I have created sample input data with the following code:
def sample_data(n_i, n_j, z_shape) :
x = np.random.rand(n_i, n_j) * 1000
x.sort()
x[:,0] = 0
x[:, -1] = 1000
y = np.random.rand(n_i, n_j)
z = np.random.rand(*z_shape) * 1000
return x, y, z
And have tested them with this two versions of linear interpolation:
def interp_1(x, y, z) :
rows, cols = x.shape
out = np.empty((rows,) + z.shape, dtype=y.dtype)
for j in xrange(rows) :
out[j] =interp1d(x[j], y[j], kind='linear', copy=False)(z)
return out
def interp_2(x, y, z) :
rows, cols = x.shape
row_idx = np.arange(rows).reshape((rows,) + (1,) * z.ndim)
col_idx = np.argmax(x.reshape(x.shape + (1,) * z.ndim) > z, axis=1) - 1
ret = y[row_idx, col_idx + 1] - y[row_idx, col_idx]
ret /= x[row_idx, col_idx + 1] - x[row_idx, col_idx]
ret *= z - x[row_idx, col_idx]
ret += y[row_idx, col_idx]
return ret
interp_1 is an optimized version of your code, following Dave's answer. interp_2 is a vectorized implementation of linear interpolation that avoids any python loop whatsoever. Coding something like this requires a sound understanding of broadcasting and indexing in numpy, and some things are going to be less optimized than what interp1d does. A prime example being finding the bin in which to interpolate a value: interp1d will surely break out of loops early once it finds the bin, the above function is comparing the value to all bins.

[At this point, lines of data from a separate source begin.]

-- ==== Sys2Proof/Machine/Copy.lean ====
section
/-!
DEFINITION. The copy engines (R339–R345) and invalidations (R337, R338).
-/
namespace Sys2Proof.Machine

/-! ### COPY and COPYQ as they issue -/

/-- The form of an engine operation that names uniform registers. -/
def copyForm (two : Bool) (st : BitVec 3) (reads : List Reg) (d : Option Reg) : Form :=
  { syncForm two st reads d with engine := .copy }

/-- The address of a descriptor: whether it is virtual, and its offset or address (R339). -/
def descAddr (v : W64) : Bool × Nat := if ebit v 63 then (true, v.toNat % 2 ^ 57) else (false, v.toNat % 2 ^ 20)

/-- Bits of a descriptor that must be zero, or a range that does not fit (R340). -/
def descOut (s : State) (br : Brick) (v : W64) (len : Nat) : Bool :=
  if ebit v 63 then v.toNat / 2 ^ 57 % 64 != 0 || decide (v.toNat % 2 ^ 57 + len > 2 ^ 57)
  else v.toNat / 2 ^ 20 != 0 || decide (v.toNat % 2 ^ 20 + len > localSize s br)

/-- The checks of R340 after R108, in order. `o` is the hod that sb names: none without HOD. -/
def copyCheck (s : State) (c : Ctx) (va vb : W64) (len : Nat) (chain ck cmp : Bool) (o : Option ObjRes) : Option TrapReq :=
  let t := lowThread c.sp.mask
  let at1 (v : W64) : W64 := BitVec.ofNat 64 (descAddr v).2
  let slotBad := match o with
    | some (.ok h _) => len != (hodAt s h).s
    | _ => false
  if (chain || cmp) && !ck then some (trapOf c 0x001#9)
  else if (descAddr va).2 % 2 != 0 then some (trapThread 0x0C1#9 t 1 (at1 va))
  else if o.isNone && (descAddr vb).2 % 2 != 0 then some (trapThread 0x0C1#9 t 1 (at1 vb))
  else if len % 2 != 0 || slotBad then some (trapThread 0x0C1#9 t 1 (at1 va))
  else if len = 0 || decide (len > 2 ^ 31) || descOut s c.br va len then some (trapThread 0x0C6#9 t 1 (at1 va))
  else if o.isNone && descOut s c.br vb len then some (trapThread 0x0C6#9 t 1 (at1 vb))
  else if o == some .bad then some (trapOf c 0x105#9)
  else none

/-- The flip that an armed event makes in the next checksummed command (R366). -/
def armedCopy (br : Brick) (ck : Bool) : Option (Nat × Nat) :=
  match br.armed with
  | some (.copy byte bit) => if ck then some (byte, bit) else none
  | _ => none

/-- A command as it is submitted: when its first span moves is a free choice. -/
def newCopy (s : State) (c : Ctx) (va vb vc : W64) (chain ck cmp green : Bool) (o : Option ObjRef) (due : Nat) : Copy :=
  { brick := c.b, wall := c.br.wall, asid := asidOf s c.br, prv := c.br.prv, num := c.br.copies, seq := c.br.seq
    src := descAddr va, dst := (if o.isSome then (false, 0) else descAddr vb), hod := o.map (fun h => (h, none))
    len := vc.toNat % 2 ^ 32, pos := 0, chain := chain, ck := ck, cmp := cmp, expect := vc.extractLsb' 32 32, sum := none
    green := green, buf := [], flip := armedCopy c.br ck, started := !c.br.det && o.isNone, page := none, refused := false, entry := false, lane := 0
    due := due }

/-- Submits a copy command to a copy engine and writes its ticket (R341). -/
def execCopy (d : Reg) (a : Reg) (b : Reg) (c : Reg) (chain ck cmp hod : Bool) (st : BitVec 3) (s : State) :
    Host.Outcome State Fault Refusal :=
  let f := copyForm true st [a, b, c] (some d)
  issueForm s f (fun x =>
    let va := x.u a
    let vb := x.u b
    let vc := x.u c
    let o := if hod then some (hodName s x b 0#5) else none
    let green := x.gov || x.uG d || x.uG a || x.uG b || x.uG c
    if fcFull x.br 3 then .hold
    else match copyCheck s x va vb (vc.toNat % 2 ^ 32) chain ck cmp o with
      | some t => .trap s t
      | none =>
        let dst := match o with
          | some (.ok h _) => some h
          | _ => none
        let id := s.nextC
        let (due, s) := freeDue s
        let cmd := newCopy s x va vb vc chain ck cmp green dst due
        let s := { s with copies := tabPut s.copies id cmd, nextC := id + 1 }
        let s := modBrick s x.b (fun br =>
          { br with copies := br.copies + 1
                    armed := (if cmd.flip.isSome then none else br.armed) })
        match dst with
        | some h =>
          let s := markRole s x h true
          if x.br.det then parkSync (pushFlight s x f (some 3) none none (.copyWait id)) x (.hodCopy id (x.pu d))
          else
            .done (pushFlight (modBrick s x.b (fun br => applyWrite br (x.putU d (BitVec.ofNat 64 (cmd.num % 64)) false))) x f (some 3)
              none none (.copy id))
        | none =>
          let s := modBrick s x.b (fun br => applyWrite br (x.putU d (BitVec.ofNat 64 (cmd.num % 64)) false))
          .done (pushFlight s x f (some 3) (bufferEnd s x) none (.copy id)))

/-- The status word of R344. -/
def copyWord (ticket code : Nat) (sum : BitVec 32) : W64 := BitVec.ofNat 64 (sum.toNat * 2 ^ 32 + ticket * 2 ^ 26 + code)

/-- The brick's latest command with a ticket: none when no COPY has used it (R343, R344). -/
def latestCopy (br : Brick) (ticket : Nat) : Option Nat :=
  if ticket < br.copies then some (ticket + 64 * ((br.copies - 1 - ticket) / 64)) else none

/-- The latest command with the ticket, when it has not ended. -/
def runningCopy (s : State) (b : Nat) (br : Brick) (ticket : Nat) : Option Copy :=
  (s.copies.find? (fun x => x.2.brick == b && latestCopy br ticket == some x.2.num)).map (·.2)

/-- What COPYQ and COPYQ.bytes answer for a ticket. -/
def copyAnswer (s : State) (b : Nat) (br : Brick) (ticket : Nat) (bytes : Bool) : W64 :=
  match runningCopy s b br ticket with
  | some x => if bytes then BitVec.ofNat 64 x.pos else copyWord ticket 0 0
  | none =>
    match br.cstats.find? (fun x => latestCopy br ticket == some x.num) with
    | some x => if bytes then BitVec.ofNat 64 x.bytes else copyWord ticket x.code x.sum
    | none => if bytes then 0 else copyWord ticket 15 0

/-- COPYQ and COPYQ.bytes: a synchronising operation in a deterministic launch (R345). -/
def copyQuery (bytes : Bool) (d a : Reg) (st : BitVec 3) (s : State) : Host.Outcome State Fault Refusal :=
  let f := copyForm false st [a] (some d)
  issueForm s f (fun c =>
    let ticket := (c.u a).toNat % 64
    if c.br.det then parkSync s c (.copyq ticket bytes (c.pu d) (c.gov || c.uG a))
    else giveNow s c d (copyAnswer s c.b c.br ticket bytes) (c.uG a))

/-- Reads the status word of a copy command by ticket (R344). -/
def execCopyq (d : Reg) (a : Reg) (st : BitVec 3) (s : State) : Host.Outcome State Fault Refusal := copyQuery false d a st s

/-- Reads the bytes a copy command has written (R344). -/
def execCopyqBytes (d : Reg) (a : Reg) (st : BitVec 3) (s : State) : Host.Outcome State Fault Refusal := copyQuery true d a st s

/-! ### The engine (R341, R342) -/

/-- Fletcher-32 over the little-endian words of some bytes. -/
def fletcher : Nat × Nat → List Byte → Nat × Nat
  | (s1, s2), a :: b :: l =>
    let s1' := (s1 + a.toNat + 256 * b.toNat) % 65535
    fletcher (s1', (s2 + s1') % 65535) l
  | x, _ => x

def fletcherSum (v : BitVec 32) (l : List Byte) : BitVec 32 :=
  let r := fletcher (v.toNat % 65536, v.toNat / 65536) l
  BitVec.ofNat 32 (r.2 * 65536 + r.1)

/-- A translation of a command, as the engine makes it in its die's cache; a refused page is cause 0x0C9 (R336). -/
def copyTranslate (s : State) (x : Copy) (die kind va : Nat) : State × Trans :=
  if x.refused && x.page == some (va / 2 ^ 16) then (s, .cause 0x0C9#9)
  else translate s (128 + die) die x.asid x.prv kind va

/-- The places of n bytes from an address, one byte each, in pieces that end at lines. -/
inductive Pieces where
  | ok (s : State) (l : List Loc)
  | fault (s : State) (va : Nat)
  | bad (s : State)
  deriving DecidableEq, Repr

/-- Places of `n` bytes (`fuel` bounds the lines): the line of each piece is translated once. -/
def copyPlaces (s : State) (x : Copy) (w : Wall) (kind : Nat) (virt : Bool) (a n : Nat) : Nat → Pieces
  | 0 => .ok s []
  | fuel + 1 =>
    if n = 0 then .ok s []
    else
      let m := min (64 - a % 64) n
      let rest (s : State) (l : Loc) : Pieces :=
        match copyPlaces s x w kind virt (a + m) (n - m) fuel with
        | .ok s r => .ok s ((List.range m).map (fun i => l.add i) ++ r)
        | r => r
      if virt then
        (match copyTranslate s x w.die kind a with
         | (s, .absent) => .fault s a
         | (s, .cause _) => .bad s
         | (s, .ok pa) => rest s (.phys pa))
      else rest s (.loc w.core (w.lbase + a))

/-- Ends a command with a code (R343–R345): its status is written, the chain value follows, its counter falls; a slot that
it reserved and did not fill gets zero bytes. -/
def endCopy (s : State) (id : Nat) (x : Copy) (code : Nat) : State :=
  let sum := if x.ck then x.sum.getD 0 else 0
  let s := { s with copies := tabDel s.copies id }
  let s := match x.hod with
    | some (o, some n) => if code = 1 || code = 2 then fillSlot s o n x.buf else zeroSlot s o n
    | _ => s
  modBrick s x.brick (fun br =>
    let stat : CopyStat := ⟨x.num, code, sum, x.pos⟩
    let br := { br with cstats := stat :: br.cstats.filter (fun y => y.num != x.num && y.num + 64 != x.num)
                        chain := (if x.ck then (if x.chain then some sum else none) else br.chain) }
    match br.flights.find? (fun f => f.kind == .copy id) with
    | some f => finishFlight br f.seq
    | none => br)

/-- The page of an engine's access is absent: the command waits for the answer to its record, with an entry of the fault buffer
or, when none is free, without one (R335). -/
def copyFault (s : State) (id : Nat) (x : Copy) (die kind va : Nat) : State :=
  let entry := decide (faultsHeld s die < 1024)
  let s := if entry then addFault s die x.asid va kind true else s
  { s with copies := tabPut s.copies id { x with page := some (va / 2 ^ 16), refused := false, entry := entry } }

/-- The reads of some places leave for their homes a line at a time (R369, R374). -/
def noteReads (s : State) (l : List Loc) : State :=
  (l.map Loc.line).eraseDups.foldl (fun s q =>
    let part := l.filter (fun p => p.line == q)
    match part.head? with
    | some p => noteRead s p part.length
    | none => s) s

/-- Reads the bytes of some places through the checks of their lines: none when one is poisoned; whether a line is green. -/
def copyRead (s : State) (b : Nat) (l : List Loc) : State × Option (List Byte × Bool) :=
  let lines := (l.map Loc.line).eraseDups
  let s := noteReads s l
  let (s, bad) := checkLines s lines
  let s := l.foldl (fun s p => observe s (some b) p 1) s
  (s, if bad.isEmpty then some (l.map (byteAt s), lines.any (lineG s)) else none)

/-- Writes one span (R341), counts it, and ends the command after its last. -/
def copyWrite (s : State) (id : Nat) (x : Copy) (dst : List Loc) (bytes : List Byte) (green : Bool) : State :=
  let bytes := match x.flip with
    | some (i, bit) =>
      if decide (x.pos ≤ i) && decide (i < x.pos + bytes.length) then
        bytes.set (i - x.pos) (bytes.getD (i - x.pos) 0 ^^^ (1#8 <<< bit))
      else bytes
    | none => bytes
  let s := if x.hod.isSome then s
    else
      let s := match dst.head? with
        | some p => noteWrite s p bytes green
        | none => s
      let s := dst.foldl (fun s p => observe s (some x.brick) p 1) s
      writeAll s ((dst.zip bytes).map (fun p => ⟨p.1, p.2, green⟩)) green false
  let (due, s) := freeDue s
  let x := { x with pos := x.pos + bytes.length, page := none, refused := false, lane := 0, due := due
                    buf := (if x.hod.isSome then x.buf ++ [(bytes, green)] else x.buf)
                    sum := (if x.ck then some (fletcherSum (x.sum.getD 0) bytes) else x.sum) }
  if decide (x.pos < x.len) then { s with copies := tabPut s.copies id x }
  else endCopy s id x (if x.cmp && x.sum.getD 0 != x.expect then 2 else 1)

/-- The bytes of a span pass both datapath lanes of the engine, which compare (R341): a difference is logged (KIND 9), and the span
passes once more; a second one is none. -/
def crossLanes (s : State) (x : Copy) (die : Nat) (src : List Loc) : State × Bool :=
  if x.lane = 0 then (s, true) else (logAdd s die 9 17 none ((src.head?).elim 0 locWord), x.lane == 1)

So the result is going to be very dependent on what n_i and n_j are, and even how long your array z of values to interpolate is. If n_j is small and n_i is large, you should expect an advantage from interp_2, and from interp_1 if it is the other way around. Smaller z should be an advantage to interp_2, longer ones to interp_1.
I have actually timed both approaches with a variety of n_i and n_j, for z of shape (5,) and (50,), here are the graphs:
So it seems that for z of shape (5,) you should go with interp_2 whenever n_j < 1000, and with interp_1 elsewhere. Not surprisingly, the threshold is different for z of shape (50,), now being around n_j < 100. It seems tempting to conclude that you should stick with your code if n_j * len(z) > 5000, but change it to something like interp_2 above if not, but there is a great deal of extrapolating in that statement! If you want to further experiment yourself, here's the code I used to produce the graphs.
n_s = np.logspace(1, 3.3, 25)
int_1 = np.empty((len(n_s),) * 2)
int_2 = np.empty((len(n_s),) * 2)
z_shape = (5,)
for i, n_i in enumerate(n_s) :
print int(n_i)
for j, n_j in enumerate(n_s) :
x, y, z = sample_data(int(n_i), int(n_j), z_shape)
int_1[i, j] = min(timeit.repeat('interp_1(x, y, z)',
'from __main__ import interp_1, x, y, z',
repeat=10, number=1))
int_2[i, j] = min(timeit.repeat('interp_2(x, y, z)',
'from __main__ import interp_2, x, y, z',
repeat=10, number=1))
cs = plt.contour(n_s, n_s, np.transpose(int_1-int_2))
plt.clabel(cs, inline=1, fontsize=10)
plt.xlabel('n_i')
plt.ylabel('n_j')
plt.title('timeit(interp_2) - timeit(interp_1), z.shape=' + str(z_shape))
plt.show()
One optimization is to allocate the result array once like so:
import numpy as np
from scipy.interpolate import interp1d
z = np.asarray([200,300,400,500,600])
out = np.zeros( [ni, len(z)], dtype=np.float32 )
for i in range(ni):
f = interp1d(x[i,:], y[i,:], kind='linear')
out[i,:]=f(z)
This will save you some memory copying that occurs in your implementation, which occurs in the calls to out.append(...).